1.5. La crise du coronavirus a révélé des cas de gestion publique aberrante, comme la vente en 2018 du principal fabricant de masques sanitaires français à une entreprise américaine, laquelle s’est empressée de délocaliser totalement la production dans un pays à main d’œuvre bon marché et d’envoyer à la casse un matériel en parfait état de marche(1). Et ce n’est qu’une des grosses bêtises qui ont été commises dans le domaine médical par les autorités responsables des affaires de santé et d’assurance maladie ; citons-en simplement deux autres, qui devaient soi-disant engendrer des économies :

– La suppression dans les hôpitaux, depuis des années, de lits qui constituaient l’indispensable réserve de sécurité, sans coûter grand-chose : l’arrivée de la pandémie a rendu manifeste la sottise de cette décision bureaucratique.

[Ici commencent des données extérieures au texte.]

-- ==== Sys2Proof/Machine/Unpacker.lean ====
section
/-! DEFINITION. BitUnpacker: UNPK.GET and UNPK.REFILL (41_bit_packer_unpacker.md R144, R145). -/

namespace Sys2Proof.Machine

/-- The condition under which UNPK.GET, DEC.BIT and DEC.RUN are accepted (30_encoding.md R94). -/
def decReady (s : State) : Bool := !s.dec.upIoErr && decCfgOk s.cfg

/-- UNPK.REFILL (41_bit_packer_unpacker.md R145): whether there is data; IO_ERR when the source fails. -/
def unpkRefill (s : State) : Micro Bool :=
  (sourceRead s.cfg.batchWords s).bind fun ans s1 =>
    match ans with
    | .data ws => .done true { s1 with dec := { s1.dec with upBatch := ws, upWidx := 0 } }
    | .eos => .done false { s1 with dec := { s1.dec with upEos := true, decCause := .eos, decExit := 0 } }
    | .err => .raised .ioErr { s1 with dec := { s1.dec with upIoErr := true } }

/-- Takes the next buffered word as the current word (41_bit_packer_unpacker.md R144). An element at or
above `up_nwords` is a free value, which no reachable state reads (log 17). -/
def unpkNextWord (s : State) : State :=
  { s with dec := { s.dec with
    upWord := s.dec.upBatch.getD s.dec.upWidx (Config.unspecifiedWord s.dec.upWidx)
    upWidx := s.dec.upWidx + 1
    upNleft := 32 } }

/-- Yields the next bit of the current word, most significant first (41_bit_packer_unpacker.md R144). -/
def unpkTakeBit (s : State) : Micro (Option Bool) :=
  .done (some (s.dec.upWord.getLsbD (s.dec.upNleft - 1)))
    { s with dec := { s.dec with upNleft := s.dec.upNleft - 1 } }

/-- UNPK.GET without the response: a bit, or `none` at the end of the stream
(41_bit_packer_unpacker.md R144). -/
def unpkBit (s : State) : Micro (Option Bool) :=
  if s.dec.upEos then .done none s
  else if s.dec.upNleft = 0 then
    if s.dec.upWidx = s.dec.upBatch.length then
      (unpkRefill s).bind fun more s1 => if more then unpkTakeBit (unpkNextWord s1) else .done none s1
    else unpkTakeBit (unpkNextWord s)
  else unpkTakeBit s

/-- The response of UNPK.GET (41_bit_packer_unpacker.md R144). -/
def respondBit (r : Option Bool) (s : State) : State :=
  match r with
  | some b => s.respond .ok (BitVec.ofNat 32 b.toNat)
  | none => s.respond .eos 0

/-- UNPK.GET (41_bit_packer_unpacker.md R144). -/
def execUnpkGet (s : State) : Host.Outcome State Fault Refusal :=
  if decReady s then settleDec (unpkBit s) respondBit else refuseInState s

end Sys2Proof.Machine
end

– Le numérus clausus relatif aux études de médecine fut abaissé durant plus de vingt ans (de 1983 à 2004) à la moitié de ce qu’il aurait fallu pour ne pas avoir aujourd’hui une pénurie de médecins qui, très gênante dans les circonstances ordinaires, est proprement dramatique en cas d’épidémie. Les pouvoirs publics ont fait le choix de soi-disant économies qui diminuent l’efficacité de notre système de soins tout en augmentant in fine les dépenses de la sécu parce qu’il faut bricoler des solutions d’urgence. Ce choix catastrophique doit nous faire réfléchir à la gestion bureaucratique qui empêche la hiérarchie médicale de prendre les décisions requises pour que les hôpitaux prodiguent les meilleurs soins sans ruiner contribuables et cotisants.

1.6. Deux livres récents doivent être cités à cet égard : Adieu Sécu, de Claude Frémont, directeur d’une Caisse Primaire d’Assurance Maladie ; et Hôpital, ce qu’on ne vous a jamais dit, de Michaël Peyromaure, chef de service dans un hôpital parisien. Le premier a lutté contre les fraudes, ces fraudes également étudiées et dénoncées par un magistrat, Charles Prats, dans Cartel des fraudes (Ring, 2020) et par Isabelle Saporta, dans Rendez-nous la France (Fayard, 2020). Le second pose un diagnostic qui se passe de commentaire : « Tenu par une administration souvent déconnectée, minée par le corporatisme, géré par des ministres trop souvent irresponsables, l’Hôpital s’enlise dans une gestion quotidienne parfois chaotique ».